October Philly Software / SaaS & Tech Enabled Services Deals

Billtrust Goes Public via SPAC

Tom Paine

Software/SaaS companies are often selling for a premium now; enterprise software is particularly in demand. Others, smaller and less established, seek stronger financial or strategic partners. Some may desire to sell by year end, based on their expectations for the election or tax situations.

October was a busy month for Philadelphia firms.

Billtrust, a Lawrenceville NJ B2B payments firm, avoided the IPO hassles by pursuing a SPAC merger, and is now trading on the Nasdaq under BTRS. . Billtrust had an initial trading value of $1.3 billion, much higher than expected when it announced it was seeking a. buyer several. months ago.

AGI (Analytical Graphics), Exton, which tracks space junk, sold to Pittsburgh-based Ansys for $700 million, an impressive <9x its $80 million annualized sales. Ansys knows what to do with that type of engineering talent and it should be a good fit for both.

Wirecard NA, the former eCount and Citi Prepaid which somehow was able to immediately declare itself a free agent when its German parent collapsed, sold for considerably less than the $400 million initially expected.

Health Advocate, the somewhat smaller version of its Plymouth Meeting neighbor Accolade, sold to the French for $690 million. Accodade, post-IPO, now trades as ACCD on the Nasdaq with a market cap of $1.9 billion..

TargetX, a Conshohocken-based CRM product for higher ed built upon Salesforce, sold to Liaison.

Anexinet and Qlik both made interesting niche acquisitions.

Somewhat in this category as an ecommerce company, Nutrisystem sold for $575 million, down from $1.3 billion less than two years ago.  Kainos Capital was the buyer, assisted by MSD Capital, Michael Dell’s private family fund.

Was it the food?.

Questions from Accolade S-1

Tom Paine

See my previous post on Accolade’s IPO filing here.

Accolade, based in Plymouth Meeting and Seattle, submitted an S-1 to the SEC Friday (February 28) outlining plans for an IPO.

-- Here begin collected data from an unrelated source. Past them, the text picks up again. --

-- ==== Sys2Proof/Machine/State.lean ====
section
/-! DEFINITION. The state of the device: every register, FIFO, buffer, counter, mode and pin the spec gives it, and the queue of the commands that wait. Every field carries its reset value as its default. -/
namespace Sys2Proof.Machine
open Sys2Proof

/-- A sparse set of register words: (key, word), keys strictly rising, no entry equal to what an unlisted key reads as. The key of a register is its BAR0 offset; of a word in the indirect space of slot k it is (k + 1)·2²⁸ + address. -/
abbrev RegFile := List (Nat × Word)

/-! ### The bus, the requesters and the register file (chapters 2, 3) -/

/-- What a requester is told about its last access (R54, R66, R349). -/
inductive BusStatus where
  | ok | unsupportedRequest | retryStatus | mspi (code : Nat)
  deriving DecidableEq, Repr, Inhabited

/-- The answer the device gives to its last register or MSPI access: the model's own window on the bus. -/
structure Response where
  status : BusStatus
  data   : List Word
  deriving DecidableEq, Repr, Inhabited

/-- What each requester of R62 has of its own (R58, R62, R68). -/
structure ReqState where
  /-- held words: latched HI words, popped words, copied words, by BAR0 offset (R58) -/
  held : RegFile := []
  /-- FLT_SRC_SEL, TSC_LRD_SEL, PT_GRD_SEL, KEY_NRD_SEL, by BAR0 offset (R58) -/
  sel : RegFile := []
  /-- IND_ADDR by slot (R62) -/
  indAddr : RegFile := []
  /-- IND_STAT by slot (R62): bit 0 BUSY, bit 1 TMO, bit 2 UNMP -/
  indStat : RegFile := []
  verOffer : Word := 0x01000100#32
  offered : Bool := false
  verFail : Bool := false
  agreed : Word := 0x0100#32
  deriving DecidableEq, Repr, Inhabited

/-- One staged write: the words it captured, by register key (R37), the slot and channel window it belongs to. -/
structure Staged where
  window   : Nat
  boundary : Boundary
  words    : RegFile
  reachedT : Tick
  armed    : Bool
  /-- set when the write reached the block after arming for the next boundary: it waits for the one after (R35) -/
  late     : Bool
  /-- privilege and master of the access that staged it, for the filters of the Tally (R464) -/
  by_      : Option (Bool × Nat)
  deriving DecidableEq, Repr

/-- Something the device has put on one of its interfaces: the model's own record of its outputs. -/
inductive Emit where
  | record (ring kind : Nat) (body : List Byte)
  | hostWrite (addr : Nat) (body : List Byte)
  | msix (fn vec : Nat)
  | msirq (vec : Nat)
  | frame (port : Nat) (bytes : List Byte)
  | flash (slot : Nat) (image : List Byte)
  | twin (type : Nat) (body : List Byte)
  | mspi (bytes : List Byte)
  /-- a frame of an AES3 output: its number in the block (a Z preamble at 0, else X; Y before the second subframe), time slots 4 to 31 of its subframes, slot 4 in bit 0, and when it starts -/
  | aes (out frame : Nat) (a b : BitVec 28) (ps : Int)
  /-- an edge of a pin, placed at a picosecond of the free counter -/
  | pin (name : Nat) (level : Bool) (ps : Int)
  deriving DecidableEq, Repr, Inhabited

/-! ### Power, start-up and reset (chapter 19) -/

/-- How far a start has come (Table 19.3). -/
inductive StartPhase where
  | idle | held | trimLoad | clocks | charter | build | selfTest | energyWait | claimWait | done
  deriving DecidableEq, Repr, Inhabited

/-- A clock domain as its monitor sees it (R436, R437, R438). -/
inductive DomainState where
  | waiting | good | failed | deferred | lost
  deriving DecidableEq, Repr, Inhabited

/-- A block reset in progress (R451). -/
structure BlockReset where
  target : Nat
  chan   : Nat
  /-- RST_CMD CMD 3: the reset is of the control cores -/
  cores  : Bool
  /-- 0 quiescing, 1 reset held; the TCLK at which the stage began -/
  stage  : Nat
  forced : Bool
  startT : Tick
  deriving DecidableEq, Repr, Inhabited

/-- Start attempts, the reset counters and the other backup-domain items of chapter 19 (Table 19.2). -/
structure Backup where
  attempt : Nat := 0
  lastFail : Nat := 0
  failDetail : Nat := 0
  inAttempt : Bool := false
  bells : Nat := 0
  rstCnt : List Nat := List.replicate 8 0
  rstForced : Nat := 0
  fallback : Nat := 0
  fallbackDetail : Nat := 0
  lastSrc : Nat := 0
  lastTarget : Nat := 0
  lastChan : Nat := 0
  lastForced : Bool := false
  /-- the trim of the 32.768 kHz oscillator in use -/
  bkpTrim : Nat := 0
  deriving DecidableEq, Repr, Inhabited

structure Power where
  railsValid : Bool := true
  porstLow : Bool := false
  rstnLow : Bool := false
  testmode : Bool := false
  vcore : Nat := 0
  /-- brownout hold is in force, and since when (R432) -/
  hold : Bool := false
  holdT : Tick := 0
  /-- a brownout reset is in force (R433) -/
  brownReset : Bool := false
  deriving DecidableEq, Repr, Inhabited

structure Start where
  phase : StartPhase := .trimLoad
  trimLoads : Nat := 0
  shadowsValid : Bool := false
  fuses : FuseImage := ⟨false, false, 0, List.replicate 8 0, false, 0, [], 0, 0, 0, [], 0⟩
  /-- TESTMODE as sampled at the last rising edge of PORST_N (R45) -/
  testSampled : Bool := false
  domains : List DomainState := List.replicate 20 .waiting
  oscHz : Nat := 0
  /-- an early reset has counted: this start enters MINIMAL once its trim load completes, if ATTEMPT has reached LIMIT (R444) -/
  minimalDue : Bool := false
  /-- the watchdog of R442 is paused in the energy wait; the TCLK from which its 2 s count -/
  wdogPaused : Bool := false
  wdogT : Tick := 0
  /-- the TCLK at which the energy wait or the claim wait began (R384, R400), and at which the ETHREF output started (R438) -/
  waitT : Tick := 0
  ethT : Option Tick := none
  /-- the stored tap delays of the time bus, ps (R26): the timestamp units of ports 0 to 5, capture inputs 0 to 15, the TDC; reset 0 -/
  taps : List Nat := List.replicate 23 0
  deriving DecidableEq, Repr, Inhabited

structure Gen where
  mode : Mode := .bringup
  prevMode : Nat := 0
  /-- a block of Table 3.1 or a channel of one held in reset: (slot, channel, or 255 for the whole block) (R437, R459) -/
  heldInReset : List (Nat × Nat) := []
  rst : Option BlockReset := none
  /-- the control cores run (R84, R450) -/
  coresRun : Bool := false
  /-- the TCLK from which the watchdog's PERIOD counts: the last kick, its enabling or the entry into service (R453) -/
  kickT : Tick := 0
  deriving DecidableEq, Repr, Inhabited

/-! ### Faults and the Tally (chapter 20) -/

structure FltEntry where
  tFirst : Tick
  tLast  : Tick
  seq    : Word
  detail : Word
  source : Nat
  count  : Nat
  cause  : Nat
  cls    : FaultClass
  conseq : Bool
  perm   : Bool
  acked  : Bool
  lostBefore : Bool
  inj    : Bool
  deriving DecidableEq, Repr

/-- Counters of one source (R457). -/
structure FltSource where
  code : Nat := 0
  raised : Nat := 0
  written : Nat := 0
  coalesced : Nat := 0
  lost : Nat := 0
  deriving DecidableEq, Repr, Inhabited

/-- A grace timer of R458: the report's own SEQ and the SEQ of the entry it went into. -/
structure Grace where
  seq : Word
  entrySeq : Word
  deadline : Tick
  perm : Bool
  detail : Nat
  deriving DecidableEq, Repr, Inhabited

/-- What FLT keeps for one source and channel (R458 to R461). -/
structure FltChan where
  code : Nat := 0
  chan : Nat := 0
  latched : Bool := false
  grace : Option Grace := none
  /-- starts of the retries in the window, newest first -/
  retryTs : List Tick := []
  /-- the end of the last retry, while no report has followed it -/
  retryEnd : Option Tick := none
  /-- consecutive retries quickly re-reported -/
  quick : Nat := 0
  backoff : Bool := false
  perm : Bool := false
  retired : Bool := false
  deriving DecidableEq, Repr, Inhabited

/-- A reaction of R459: running, waiting or within 5 ms of its end. -/
structure Reaction where
  code : Nat
  chan : Nat
  seq  : Word
  cls  : FaultClass
  reach : Nat
  startT : Tick
  /-- the step of the ladder that runs, 1 to 4; 1 is a retry; and the TCLK at which it began -/
  step : Nat
  stepT : Tick
  ladder : Nat
  ended : Option Tick
  deriving DecidableEq, Repr

structure Flt where
  log : List FltEntry := []
  nextSeq : Word := 1
  lostBefore : Bool := false
  sources : List FltSource := []
  chans : List FltChan := []
  /-- reactions that started, newest first, kept while their consequential window runs -/
  reactions : List Reaction := []
  waiting : List Reaction := []
  deriving DecidableEq, Repr, Inhabited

Conclusion: Some analysts probably have better information, but from info available to the general public it’s difficult to come up with an intelligent set of metrics for assessing its valuation. Not that it’s a unique case.

Accolade has raised at least $230 million in venture financing according to CrunchBase, and its last known valuation was $620 million according to Pitchbook.

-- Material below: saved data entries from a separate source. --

-- ==== Sys2Proof/Machine/RegMap.lean ====
section
/-! DEFINITION. The register map: the key of every register the chapters name, with its fields, their classes and reset values (R5, R8, R53, Tables 3.1 onwards). -/
namespace Sys2Proof.Machine
open Sys2Proof

/-- The classes of Table 0.5. Of a class S value of several words, `sc` is a word that another captures and `sg` the word whose write stages the value (R37). -/
inductive Cls where
  | rw | ro | rc | wo | s | x | sc | sg
  deriving DecidableEq, Repr

structure Field where
  hi : Nat
  lo : Nat
  cls : Cls
  reset : Nat
  deriving DecidableEq, Repr

/-- A register, or an array of registers: each dimension is a stride in bytes and a count, the widest stride first. -/
structure Row where
  base : Nat
  dims : List (Nat × Nat)
  fields : List Field
  deriving DecidableEq, Repr

/-- Key of a word in the indirect space of a slot (R62). -/
def indKey (slot addr : Nat) : Nat := (slot + 1) * 2 ^ 28 + addr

It’s difficult to build a meaningful projected financial model for Accolade. Not enough history, and the economics are skewed by very large customers and high upfront development costs.

Its largest customers, Comcast Cable, Lowe’s and United Airlines, together accounted for 60% of its revenue for its 2019 fiscal year. Comcast alone represented 35% of its revenue for the year.

Customer concentration is a risk factor.

Accolade is not truly a tech company, but a technology-enabled health services company. No matter how much engineering it does, the variable people cost will still be there.

Some other health information companies that originally were full fledge tech firms are now adding more of the human factor in.

Hard to project future gross margins.

Adjusted gross margins were 30.9% in FY 2018 versus 36.4% in FY 2019; These will have to continue to improve..

Financial results for FY 2020 were left empty for now; looks like they might be filled in later (fiscal year ended 2/29)

Comparison: Perhaps the closest “twin” to Accolade is its Plymouth Meeting neighbor Health Advocate. It was snapped up by Omaha-based West Corporation for $265 million in 2014. Then buyout firm Apollo Global Management bought West Corporation (now Intrado Corporation) in 2017. Health Advocate has almost the same number of employees as Accolade, but I haven’t found any breakout of its financials.

Accolade relies on using AWS and Google Cloud for IT processing.